Re: RESEND, HTB(?) softlockup, vanilla 2.6.24

2008-02-17 Thread Jarek Poplawski
On Sun, Feb 17, 2008 at 02:03:33AM +0200, Denys Fedoryshchenko wrote:
 Server is fully redundant now, so i apply patches (but i apply both, probably 
 it will make system more reliable somehow) and i enable required debug 
 options in kernel. So i will try to catch this bug few more times, probably 
 if it will generate more detailed info over netconsole it will be useful.

I guess you mean the patches mentioned in the BUG/ spinlock lockup;
they could be useful, but we are not sure this is the same problem.
Anyway, if there are really stack overflows then we don't need any
bug report after this: with stack data corrupted they would show some
false problems. We need to find which code overflows and why. If you
want to debug this, then try to make this more reproducible e.g. with
CONFIG_4KSTACKS; anyway you should always turn on these options with
such problems: CONFIG_DEBUG_STACKOVERFLOW CONFIG_DEBUG_STACK_USAGE.

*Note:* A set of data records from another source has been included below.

-- ==== Sys2Proof/Machine/VectorMem.lean ====
section
/-! DEFINITION. The vector memory instructions, vector atomics and barriers at commit (R346 to R350, R360, R361, R365, R366); VMem
and Stream hold what they do at the head of the VIQ. -/

namespace Sys2Proof.Machine

/-- Prefix fields of a memory access (R264, R349). -/
def pO (p : Option Modifier) : Bool :=
  match p with
  | some m => decide (m.o = 1)
  | none => false
def pP (p : Option Modifier) : Bool :=
  match p with
  | some m => decide (m.p = 1)
  | none => false
def pFe (p : Option Modifier) : Nat :=
  match p with
  | some m => m.fe
  | none => 0
def pOrd (p : Option Modifier) : Nat :=
  match p with
  | some m => m.ord
  | none => 0
def pScope (p : Option Modifier) : Nat :=
  match p with
  | some m => m.scope
  | none => 0

/-- The record that a memory instruction captures, with the fields of its prefix. -/
def vMemOf (p : Option Modifier) (kind : VMemKind) (d : Nat) (base stride : Word) (idx : Option (Nat × Nat)) : VMem :=
  { kind := kind, d := pD p d, base := base, stride := stride, idx := idx, shaft := false, first := false, acquire := false
    o := pO p, p := pP p, fe := pFe p, ord := pOrd p, scope := pScope p }

/-- Commits a memory instruction that passes the checks of R350; scope codes 101 to 111 are illegal (R123). -/
def vmCommit (p : Option Modifier) (k : Nat) (ok : Thread → Bool) (m : Thread → VMem) (s : State) : Res :=
  let t := s.cur
  let r := m t
  if ok t && decide (r.scope < 5) && r.groupsOk (2 ^ t.csew) (8 * 2 ^ t.cnreg) then s.commitV (pLen p) (.mem r) k 0 none
  else .next (s.precise s.illegal)

/-- The stride of a unit-stride access: the element width. -/
def Thread.unit (t : Thread) : Word := toW (2 ^ t.csew)

/-- The stride of VLD and VST: X[b], or the element width when field b is 0 (R351). -/
def Thread.strideOf (t : Thread) (b : Nat) : Word := if b = 0 then t.unit else t.rx b

/-- A unit-stride or strided access. -/
def vPlain (kind : VMemKind) (o : OpVmem) (s : State) : Res :=
  vmCommit o.p o.k anySew (fun t => vMemOf o.p kind o.d (t.rx o.a) (t.strideOf o.b) none) s

/-- A unit-stride access of one of the special forms. -/
def vUnit (kind : VMemKind) (shaft first : Bool) (o : OpVmem1) (s : State) : Res :=
  vmCommit o.p o.k anySew (fun t => { vMemOf o.p kind o.d (t.rx o.a) t.unit none with shaft := shaft, first := first }) s

/-- An indexed access. -/
def vIndexed (kind : VMemKind) (ok : Thread → Bool) (acquire : Bool) (o : OpVmemX) (s : State) : Res :=
  vmCommit o.p o.k ok (fun t =>
    { vMemOf o.p kind o.d (t.rx o.a) 0 (some (pB o.p o.b, 2 ^ o.iw)) with acquire := acquire }) s

/-- An access with a full/empty qualifier, of either addressing form (R359). -/
def vFe (kind : VMemKind) (o : OpVmemFe) (s : State) : Res :=
  vmCommit (some o.p) o.k anySew (fun t =>
    if o.indexed then vMemOf (some o.p) kind o.d (t.rx o.a) 0 (some (pB (some o.p) o.b, 2 ^ o.iw))
    else vMemOf (some o.p) kind o.d (t.rx o.a) (t.strideOf o.b) none) s

def execVld (o : OpVmem) (s : State) : Res := vPlain .load o s
def execVst (o : OpVmem) (s : State) : Res := vPlain .store o s
def execVldx (o : OpVmemX) (s : State) : Res := vIndexed .load anySew false o s
def execVstx (o : OpVmemX) (s : State) : Res := vIndexed .store anySew false o s
def execVlda (o : OpVmemX) (s : State) : Res := vIndexed .load anySew true o s
def execVldff (o : OpVmem1) (s : State) : Res := vUnit .load false true o s
def execVldsh (o : OpVmem1) (s : State) : Res := vUnit .load true false o s
def execVstsh (o : OpVmem1) (s : State) : Res := vUnit .store true false o s
def execVldFe (o : OpVmemFe) (s : State) : Res := vFe .load o s
def execVldTake (o : OpVmemFe) (s : State) : Res := vFe .load o s
def execVstFill (o : OpVmemFe) (s : State) : Res := vFe .store o s

/-! Vector atomics (R360) -/

/-- VAMO runs at SEW 32 or 64 (R350). -/
def vAmo (op : AmoOp) (o : OpVmemX) (s : State) : Res := vIndexed (.amo op) (fun t => decide (2 ≤ t.csew)) false o s

def execVamoSwap (o : OpVmemX) (s : State) : Res := vAmo .swap o s
def execVamoAdd (o : OpVmemX) (s : State) : Res := vAmo .add o s
def execVamoAnd (o : OpVmemX) (s : State) : Res := vAmo .and o s
def execVamoOr (o : OpVmemX) (s : State) : Res := vAmo .or o s
def execVamoXor (o : OpVmemX) (s : State) : Res := vAmo .xor o s
def execVamoMin (o : OpVmemX) (s : State) : Res := vAmo .min o s
def execVamoMax (o : OpVmemX) (s : State) : Res := vAmo .max o s
def execVamoMinu (o : OpVmemX) (s : State) : Res := vAmo .minu o s
def execVamoMaxu (o : OpVmemX) (s : State) : Res := vAmo .maxu o s
def execVamoFadd (o : OpVmemX) (s : State) : Res := vAmo .fadd o s
def execVamoFmax (o : OpVmemX) (s : State) : Res := vAmo .fmax o s
def execVamoCas (o : OpVmemX) (s : State) : Res := vAmo .cas o s

/-! Barriers (R350, R365, R366) -/

/-- A cohort member whose entry has barrier `n` (R29, R279). -/
def Thread.hasBarrier (t : Thread) (n : Nat) : Bool := t.info.cohort && decide (n < t.info.nbar)

def execBarArr (o : OpBarArr) (s : State) : Res :=
  if s.cur.hasBarrier o.n && decide (pScope o.p < 5) then s.commitV (pLen o.p) (.barArr o.d o.n (pScope o.p)) 0 0 (rbX o.d)
  else .next (s.precise s.illegal)

/-- A BAR.WAIT that has been committed stands in the VIQ until the vector stream releases the scalar stream. -/
def execBarWait (o : OpBarWait) (s : State) : Res :=
  let t := s.cur
  if t.hasBarrier o.n && decide (pScope o.p < 5) then
    if t.viq.any (fun e => decide (e.pc = t.pc) && (match e.op with
        | .barWait _ _ _ _ => true
        | _ => false)) then .next (s.waiting .barrier)
    else s.commitV (pLen o.p) (.barWait o.n (pScope o.p) (t.barTarget (t.rx o.a)) (pLen o.p)) 0 0 none
  else .next (s.precise s.illegal)

/-! MTOV (R377) -/

/-- What an MTOV holds, or will hold, of the physical tiles (R188): none for a dead tile and a row that has been kept. -/
def Thread.mtovKey (t : Thread) (before : List TEntry) (tile : Nat) (pin : Option TilePin) : Option Nat :=
  match pin with
  | some (.phys pt) => some pt
  | some _ => none
  | none =>
    match t.tileView before tile with
    | .dead => none
    | .phys pt => some pt
    | _ =>
      let writer := match before.reverse.find? (fun e => (e.effect tile).isSome) with
        | some e => e.cmd
        | none => 0
      some (1024 + 512 * writer + tile)

/-- Whether one more MTOV would hold a 25th physical tile (R188, R377). -/
def Thread.mtovFull (t : Thread) (tile : Nat) : Bool :=
  let held := t.viq.foldl (fun l e => match e.op with
    | .mtov _ x _ pin => (optList (t.mtovKey (t.winBefore e.order) x pin)).foldl sadd l
    | _ => l) []
  match t.mtovKey t.win tile none with
  | some k => !shas held k && decide (24 ≤ held.length)
  | none => false

/-- Fixes the tile of an MTOV that has just been committed. -/
def fixMtovs (r : Res) : Res :=
  match r with
  | .next s => .next (s.resolveMtovs s.hart)
  | r => r

/-- The tile of an MTOV is fixed at commit: its newest version ahead of it in the window, or the tile's own (R377). -/
def execMtov (o : OpMtov) (s : State) : Res :=
  let t := s.cur
  let row := (t.rx o.xa).toNat
  if decide (row < 64) && (VOp.mtov o.vd o.ta row none).groupsOk (2 ^ t.csew) (8 * 2 ^ t.cnreg) then
    if !t.hnd && t.mtovFull o.ta then .next (s.waiting .mtov)
    else fixMtovs (s.commitV 8 (.mtov o.vd o.ta row none) 0 0 none)
  else .next (s.precise s.illegal)

end Sys2Proof.Machine
end

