-- ==== Sys2Proof/Machine/Refresh.lean ====
section
/-! DEFINITION. The refresh calendar of near-tier bank groups and REFCAL (R80, R93, R94). -/

namespace Sys2Proof.Machine

/-- Period, step and width of a calendar, in nanoseconds (R93). -/
def calPeriod (hot : Bool) : Nat := if hot then 1920 else 3840
def calStep (hot : Bool) : Nat := if hot then 120 else 240
def windowLen : Nat := 200

/-- The first window start of bank group `i` at or after `t` under a calendar (R93). -/
def windowFrom (hot : Bool) (phi i t : Nat) : Nat :=
  let p := calPeriod hot
  let o := (phi + calStep hot * (i % 16)) % p
  t + (o + p - t % p) % p

/-- The first window start at or after `t`, a change of calendar considered: windows that begin before its boundary follow the old
calendar, the others the new one (R93). -/
def Pillar.windowAfter (k : Pillar) (i t : Nat) : Nat :=
  match k.change with
  | none => windowFrom k.hot k.phi i t
  | some (new, b) =>
    let old := windowFrom (!new) k.phi i t
    if old < b then old else windowFrom new k.phi i (max t b)

/-- The start of the window that is open at `t`, or of the next one (R93). -/
def Pillar.windowAt (k : Pillar) (i t : Nat) : Nat := k.windowAfter i (t + 1 - windowLen)

/-- Whether bank group `i` has its window open at `t` by the calendar. -/
def Pillar.windowOpen (k : Pillar) (i t : Nat) : Bool := decide (k.windowAt i t ≤ t)

/-- REFCAL as a core's thread reads it (R80, R93). -/
def State.refcal (s : State) (c grp : Nat) : Word :=
  let k := s.pillar (pillarOf c)
  toW (k.windowAt grp s.gtime % 2 ^ 32 * 2 ^ 32 + windowLen * 2 ^ 16 + grp)

/-- The second period boundary of the calendar in force strictly after `t` (R93). -/
def Pillar.boundary (k : Pillar) (t : Nat) : Nat :=
  let p := calPeriod k.hot
  let next := t + 1 + (k.phi % p + p - (t + 1) % p) % p
  next + p

end Sys2Proof.Machine
end

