-- ==== Sys2Proof/Machine/Dispatch.lean ====
section
/-! DEFINITION. One arm per instruction: each calls its meaning. -/

namespace Sys2Proof.Machine
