-- ==== Sys2Proof/Machine/Run.lean ====
section
/-! DEFINITION. The registers that an instruction reads or writes, for the interlock with the read-back queue (R18), and the run of a
decoded word. `Raw.run` is what the compiler runs: it agrees with `exec` of the decoded instruction. -/

namespace Sys2Proof.Machine

/-- The register of the b operand by OK: .vx or .vf (R316). -/
def srcReg (ok b : Nat) : List (Bool × Nat) := if ok = 1 then [(false, b)] else if ok = 3 then [(true, b)] else []
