-- ==== Sys2Proof/Machine/Core.lean ====
section
/-! DEFINITION. The machine that the host runs. -/

def Sys2Proof.core : Host.Core :=
  { State := Sys2Proof.Machine.State, Fault := Sys2Proof.Machine.Fault, Refusal := Sys2Proof.Machine.Refusal,
    step := Sys2Proof.Machine.step, reset := Sys2Proof.Machine.State.reset }
end

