/-- Tile `n` of the executing thread is dead, or resident in a physical tile of its context that can be read. -/
def TileReadable (s : State) (n : Nat) : Prop :=
  ∀ p, tfind s.cur.prick n = some p → p.state ≠ .receivable ∧
    (p.state = .live → p.res = true ∧ ∃ q, tfind (s.core (coreOf s.hart)).tiles p.ptile = some q ∧
      q.ofContext s.cur.owner s.cur.mapb = true ∧ q.tile = n ∧ q.poison = false ∧ q.bad = [] ∧ q.filling = false)

/-- A placed thread with empty streams whose tile instructions perform at once: accesses do not travel, physical tiles are free, and no copy of a
Pricking or a tag has an error. -/
structure TileIdle (s : State) : Prop where
  idle : Idle s
  still : s.travel = false
  live : s.cur.live = true
  numbers : s.cur.cmdsOut 1 = false
  room : (s.core (coreOf s.hart)).tiles.length < 511
  sound : s.tileErrors (coreOf s.hart) = false

/-- A tile instruction performs at once and raises the flags `fl`: beside what `R` says of the tiles in `changed`, every tile and every readable
tile's bytes are as before, and the machine is but for the timeline and the command number of the tile stream, TSHAPE, the event flag, the
counters, the commit order and the physical tiles of the core; `R` says what a store writes. -/
def PerformsTile (i : Instr) (s : State) (fl : FFlags) (changed : List Nat) (R : State → Prop) : Prop :=
  let h := s.hart
  ∃ t, exec i s = .next t ∧ R t ∧
    t.cur = { s.cur with pc := s.cur.pc + 8, wait := .none, freed := false, remote := none, away := none, shoot := none, wfeSince := none
                         cmds := tput s.cur.cmds 1 (s.cur.nextCmd 1), fstat := s.cur.fstat ||| fl, tl := t.cur.tl, event := t.cur.event
                         prick := t.cur.prick, tshape := t.cur.tshape } ∧
    (∀ n, t.cur.rtl n = if n = 1 then tlRaise (s.cur.rtl 1) (s.cur.nextCmd 1) false else s.cur.rtl n) ∧
    (∀ n, n ∉ changed → tfind t.cur.prick n = tfind s.cur.prick n ∧ (TileReadable s n → tileRows t h n = tileRows s h n)) ∧
    t.hart = h ∧ (∀ h', h' ≠ h → { t.thr h' with event := (s.thr h').event } = s.thr h') ∧
    { t with threads := s.threads, tasks := s.tasks, cores := s.cores, spad := s.spad, spadOwner := s.spadOwner, spadFull := s.spadFull } = s ∧
    (∀ c, { t.core c with commits := (s.core c).commits, tiles := (s.core c).tiles } = s.core c) ∧
    (∀ k n, n ≠ 2 → n ≠ 3 → t.counter k n = s.counter k n + (if k = s.cur.taskid ∧ n = 1 then 1 else 0))
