section setThr
variable (s : State) (n : Nat) (v : Thread)
@[simp] theorem State.setThr_agenda : (s.setThr n v).agenda = s.agenda := rfl
@[simp] theorem State.setThr_actor : (s.setThr n v).actor = s.actor := rfl
@[simp] theorem State.setThr_hart : (s.setThr n v).hart = s.hart := rfl
@[simp] theorem State.setThr_eng : (s.setThr n v).eng = s.eng := rfl
@[simp] theorem State.setThr_ir : (s.setThr n v).ir = s.ir := rfl
@[simp] theorem State.setThr_tick : (s.setThr n v).tick = s.tick := rfl
@[simp] theorem State.setThr_lockstep : (s.setThr n v).lockstep = s.lockstep := rfl
@[simp] theorem State.setThr_travel : (s.setThr n v).travel = s.travel := rfl
@[simp] theorem State.setThr_stalled : (s.setThr n v).stalled = s.stalled := rfl
@[simp] theorem State.setThr_mem : (s.setThr n v).mem = s.mem := rfl
@[simp] theorem State.setThr_keys : (s.setThr n v).keys = s.keys := rfl
@[simp] theorem State.setThr_badWords : (s.setThr n v).badWords = s.badWords := rfl
@[simp] theorem State.setThr_spad : (s.setThr n v).spad = s.spad := rfl
@[simp] theorem State.setThr_spadOwner : (s.setThr n v).spadOwner = s.spadOwner := rfl
@[simp] theorem State.setThr_spadFull : (s.setThr n v).spadFull = s.spadFull := rfl
@[simp] theorem State.setThr_spadLoose : (s.setThr n v).spadLoose = s.spadLoose := rfl
@[simp] theorem State.setThr_cores : (s.setThr n v).cores = s.cores := rfl
@[simp] theorem State.setThr_cutwork : (s.setThr n v).cutwork = s.cutwork := rfl
@[simp] theorem State.setThr_defects : (s.setThr n v).defects = s.defects := rfl
@[simp] theorem State.setThr_pillars : (s.setThr n v).pillars = s.pillars := rfl
@[simp] theorem State.setThr_banks : (s.setThr n v).banks = s.banks := rfl
@[simp] theorem State.setThr_l2Queue : (s.setThr n v).l2Queue = s.l2Queue := rfl
@[simp] theorem State.setThr_spadQueue : (s.setThr n v).spadQueue = s.spadQueue := rfl
@[simp] theorem State.setThr_schedTlb : (s.setThr n v).schedTlb = s.schedTlb := rfl
@[simp] theorem State.setThr_shoots : (s.setThr n v).shoots = s.shoots := rfl
@[simp] theorem State.setThr_shootNext : (s.setThr n v).shootNext = s.shootNext := rfl
@[simp] theorem State.setThr_buffers : (s.setThr n v).buffers = s.buffers := rfl
@[simp] theorem State.setThr_ports : (s.setThr n v).ports = s.ports := rfl
@[simp] theorem State.setThr_galarb : (s.setThr n v).galarb = s.galarb := rfl
@[simp] theorem State.setThr_egress : (s.setThr n v).egress = s.egress := rfl
@[simp] theorem State.setThr_engines : (s.setThr n v).engines = s.engines := rfl
@[simp] theorem State.setThr_blocks : (s.setThr n v).blocks = s.blocks := rfl
@[simp] theorem State.setThr_owners : (s.setThr n v).owners = s.owners := rfl
@[simp] theorem State.setThr_parts : (s.setThr n v).parts = s.parts := rfl
@[simp] theorem State.setThr_slots : (s.setThr n v).slots = s.slots := rfl
@[simp] theorem State.setThr_wdHeld : (s.setThr n v).wdHeld = s.wdHeld := rfl
@[simp] theorem State.setThr_pending : (s.setThr n v).pending = s.pending := rfl
@[simp] theorem State.setThr_runs : (s.setThr n v).runs = s.runs := rfl
@[simp] theorem State.setThr_runNext : (s.setThr n v).runNext = s.runNext := rfl
@[simp] theorem State.setThr_saved : (s.setThr n v).saved = s.saved := rfl
@[simp] theorem State.setThr_tasks : (s.setThr n v).tasks = s.tasks := rfl
@[simp] theorem State.setThr_taskNext : (s.setThr n v).taskNext = s.taskNext := rfl
@[simp] theorem State.setThr_orderNext : (s.setThr n v).orderNext = s.orderNext := rfl
@[simp] theorem State.setThr_redLast : (s.setThr n v).redLast = s.redLast := rfl
@[simp] theorem State.setThr_portable : (s.setThr n v).portable = s.portable := rfl
@[simp] theorem State.setThr_queueBase : (s.setThr n v).queueBase = s.queueBase := rfl
@[simp] theorem State.setThr_faultRing : (s.setThr n v).faultRing = s.faultRing := rfl
@[simp] theorem State.setThr_faultWait : (s.setThr n v).faultWait = s.faultWait := rfl
@[simp] theorem State.setThr_traceRings : (s.setThr n v).traceRings = s.traceRings := rfl
@[simp] theorem State.setThr_traceSeq : (s.setThr n v).traceSeq = s.traceSeq := rfl
@[simp] theorem State.setThr_errorLog : (s.setThr n v).errorLog = s.errorLog := rfl
@[simp] theorem State.setThr_gtime : (s.setThr n v).gtime = s.gtime := rfl
@[simp] theorem State.setThr_gtimeSet : (s.setThr n v).gtimeSet = s.gtimeSet := rfl
@[simp] theorem State.setThr_timeMaster : (s.setThr n v).timeMaster = s.timeMaster := rfl
@[simp] theorem State.setThr_rate : (s.setThr n v).rate = s.rate := rfl
@[simp] theorem State.setThr_goodMsgs : (s.setThr n v).goodMsgs = s.goodMsgs := rfl
@[simp] theorem State.setThr_locked : (s.setThr n v).locked = s.locked := rfl
@[simp] theorem State.setThr_pkgNum : (s.setThr n v).pkgNum = s.pkgNum := rfl
@[simp] theorem State.setThr_linksDown : (s.setThr n v).linksDown = s.linksDown := rfl
@[simp] theorem State.setThr_remotes : (s.setThr n v).remotes = s.remotes := rfl
@[simp] theorem State.setThr_remoteNext : (s.setThr n v).remoteNext = s.remoteNext := rfl
@[simp] theorem State.setThr_timeWord : (s.setThr n v).timeWord = s.timeWord := rfl
@[simp] theorem State.setThr_outbox : (s.setThr n v).outbox = s.outbox := rfl
@[simp] theorem State.setThr_misdirected : (s.setThr n v).misdirected = s.misdirected := rfl
@[simp] theorem State.setThr_power : (s.setThr n v).power = s.power := rfl
@[simp] theorem State.setThr_cap : (s.setThr n v).cap = s.cap := rfl
@[simp] theorem State.setThr_energy : (s.setThr n v).energy = s.energy := rfl
@[simp] theorem State.setThr_overUs : (s.setThr n v).overUs = s.overUs := rfl
@[simp] theorem State.setThr_tripped : (s.setThr n v).tripped = s.tripped := rfl
@[simp] theorem State.setThr_boot : (s.setThr n v).boot = s.boot := rfl
@[simp] theorem State.setThr_bootImage : (s.setThr n v).bootImage = s.bootImage := rfl
@[simp] theorem State.setThr_bootRequests : (s.setThr n v).bootRequests = s.bootRequests := rfl
@[simp] theorem State.setThr_conns : (s.setThr n v).conns = s.conns := rfl
@[simp] theorem State.setThr_ethIn : (s.setThr n v).ethIn = s.ethIn := rfl
@[simp] theorem State.setThr_ethDrops : (s.setThr n v).ethDrops = s.ethDrops := rfl
@[simp] theorem State.setThr_answers : (s.setThr n v).answers = s.answers := rfl
@[simp] theorem State.setThr_ctlIn : (s.setThr n v).ctlIn = s.ctlIn := rfl
@[simp] theorem State.setThr_ctlHeld : (s.setThr n v).ctlHeld = s.ctlHeld := rfl
@[simp] theorem State.setThr_core (m : Nat) : (s.setThr n v).core m = s.core m := rfl
@[simp] theorem State.setThr_pillar (m : Nat) : (s.setThr n v).pillar m = s.pillar m := rfl
@[simp] theorem State.setThr_bank (m : Nat) : (s.setThr n v).bank m = s.bank m := rfl
@[simp] theorem State.setThr_engine (m : Nat) : (s.setThr n v).engine m = s.engine m := rfl
@[simp] theorem State.setThr_block (m : Nat) : (s.setThr n v).block m = s.block m := rfl
@[simp] theorem State.setThr_owner (m : Nat) : (s.setThr n v).owner m = s.owner m := rfl
@[simp] theorem State.setThr_part (m : Nat) : (s.setThr n v).part m = s.part m := rfl
@[simp] theorem State.setThr_conn (m : Nat) : (s.setThr n v).conn m = s.conn m := rfl
@[simp] theorem State.setThr_words (m : Nat) : (s.setThr n v).words m = s.words m := rfl
theorem State.thr_setThr (m : Nat) : (s.setThr n v).thr m = if m = n then v else s.thr m := tget_tput _ _ _ _ _
@[simp] theorem State.thr_setThr_self : (s.setThr n v).thr n = v := tget_tput_self _ _ _ _
theorem State.thr_setThr_ne {m : Nat} (h : m ≠ n) : (s.setThr n v).thr m = s.thr m := tget_tput_ne _ _ _ h
end setThr
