-- ==== Sys2Proof/Laws/Dispatch.lean ====
section
/-! SUPPORT. `exec` at each constructor, so that no proof unfolds the dispatch. -/

namespace Sys2Proof.Machine

variable (s : State)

 Is there any project to dump console messages/kernel dump to disk? For 
...
I don't know, but there is probably something better: a project by
Intel to save this in some cpu memory (or something...). But again:
we don't need corrupted messages after stack overflow, and, if we
don't let for this, maybe these netconsole messages would be properly
printed and quite enough...

 I notice some code in MTD(CONFIG_MTD_OOPS), but i am not sure it is correct 
 and will work if i will setup MTD emulation for block device.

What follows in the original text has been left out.